As to the gist of your post, I happen to own both Devore O/93's and narrow baffle speakers with inert cabinets. "Current standards of design"? Who's standard are you referring to? My O/93's in my room and in my system far-outshine my other set of loudspeakers. No contest. They run circles around them. The other set are Spendor D7.2's which admittedly don't have, to my knowledge, first order crossovers.
What sets the O/93's apart is more than truth to tone and timbre-those large baffles project a certain sense of physicality and body that are completely missing in the narrow baffled speakers.
It all boils down to the non-debatable truth that all loudspeaker designs, regardless of price, present compromises. No one loudspeaker can do everything. There is a certain "blemished midrange" with the O/93's that can be heard at times and they are not imaging/soundstage champions. But they are imminently satisfying to those of us who listen for certain things.

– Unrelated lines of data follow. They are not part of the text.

-- ==== Sys2Proof/Laws/Access.lean ====
section
/-! SUPPORT. A write of a register that lands: what it does is the register's own action, in the state with the cluster's count of
quiet decisions restarted; a host master's answer and LAST follow. -/

namespace Sys2Proof.Machine

theorem wordOfBytes_bytesOfWord (v : Word) : wordOfBytes (bytesOfWord v) = v := by
  apply BitVec.eq_of_toNat_eq
  have h : v.toNat < 2 ^ 32 := v.isLt
  simp only [wordOfBytes, bytesOfWord, ofBytesLE, BitVec.toNat_ofNat]
  omega

theorem wholeWord_wordBytes (a : Nat) (v : Word) (h : a % 4 = 0) : wholeWord (wordBytes a v) = some (a, v) := by
  have e := wordOfBytes_bytesOfWord v
  unfold wordBytes bytesOfWord at *
  simp only [List.zipIdx_cons, List.zipIdx_nil, List.map_cons, List.map_nil, Nat.zero_add, Nat.add_zero, wholeWord] at *
  rw [if_pos (by simp [h]), e]

@[simp] theorem reg_touch (d : Nat) (s : State) (r : RegName) (i : Nat) : (touch d s).reg r i = s.reg r i := by
  unfold touch; split <;> rfl
@[simp] theorem f_touch (d : Nat) (s : State) (r : RegName) (i hi lo : Nat) : (touch d s).f r i hi lo = s.f r i hi lo := by
  unfold State.f; rw [reg_touch]
@[simp] theorem bit_touch (d : Nat) (s : State) (r : RegName) (i b : Nat) : (touch d s).bit r i b = s.bit r i b := by
  unfold State.bit; rw [reg_touch]

/-- A touched cluster's count restarts, and nothing else changes. -/
theorem touch_frame (d : Nat) (s : State) : ∃ q, touch d s = { s with pwr := { s.pwr with quiet := q } } := by
  unfold touch; split
  · exact ⟨_, rfl⟩
  · exact ⟨s.pwr.quiet, rfl⟩

theorem fenceClosed_touch (d : Nat) (s : State) : fenceClosed (touch d s) = fenceClosed s := by
  obtain ⟨q, h⟩ := touch_frame d s
  rw [h]; rfl

/-- A write that the fabric does not hold, and has not held, goes to its own address and leaves the held writes alone. -/
theorem unheld_parts (who : Initiator) (a : Nat) (v : Word) (d : Nat) (s : State) (h : unheld a s = true) :
    fabHolds (touch d s) a = false ∧ releasedAt (touch d s) (who, a, v) = a ∧ heldGone (who, a, v) (touch d s) = touch d s := by
  unfold unheld at h
  simp only [Bool.and_eq_true, Bool.not_eq_true'] at h
  obtain ⟨h1, h2⟩ := h
  have hn : (who, a, v) ∉ s.fab.held := fun hm => by
    have := List.any_eq_false.mp h2 _ hm
    simp at this
  obtain ⟨q, hq⟩ := touch_frame d s
  rw [hq]
  refine ⟨h1, ?_, ?_⟩
  · unfold releasedAt
    have : s.fab.held.contains (who, a, v) = false := by simpa using hn
    simp only [this, Bool.false_eq_true, if_false]
  · unfold heldGone
    simp only [List.erase_of_not_mem hn]; rfl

When so many widely respected reviewers have Devore O/93's or 96's and when so few appear on the used market, that has to tell you something.
And last, for now, there are advantages to high sensitivity easy-load loudspeakers and wide baffled loudspeakers are much more suited to those design characteristics.
Nope, one more thing. Any post that starts with "I have a friend" or "I have two friends" should immediately alert the rest of us that some disinformation/confusion/distortion is about to follow.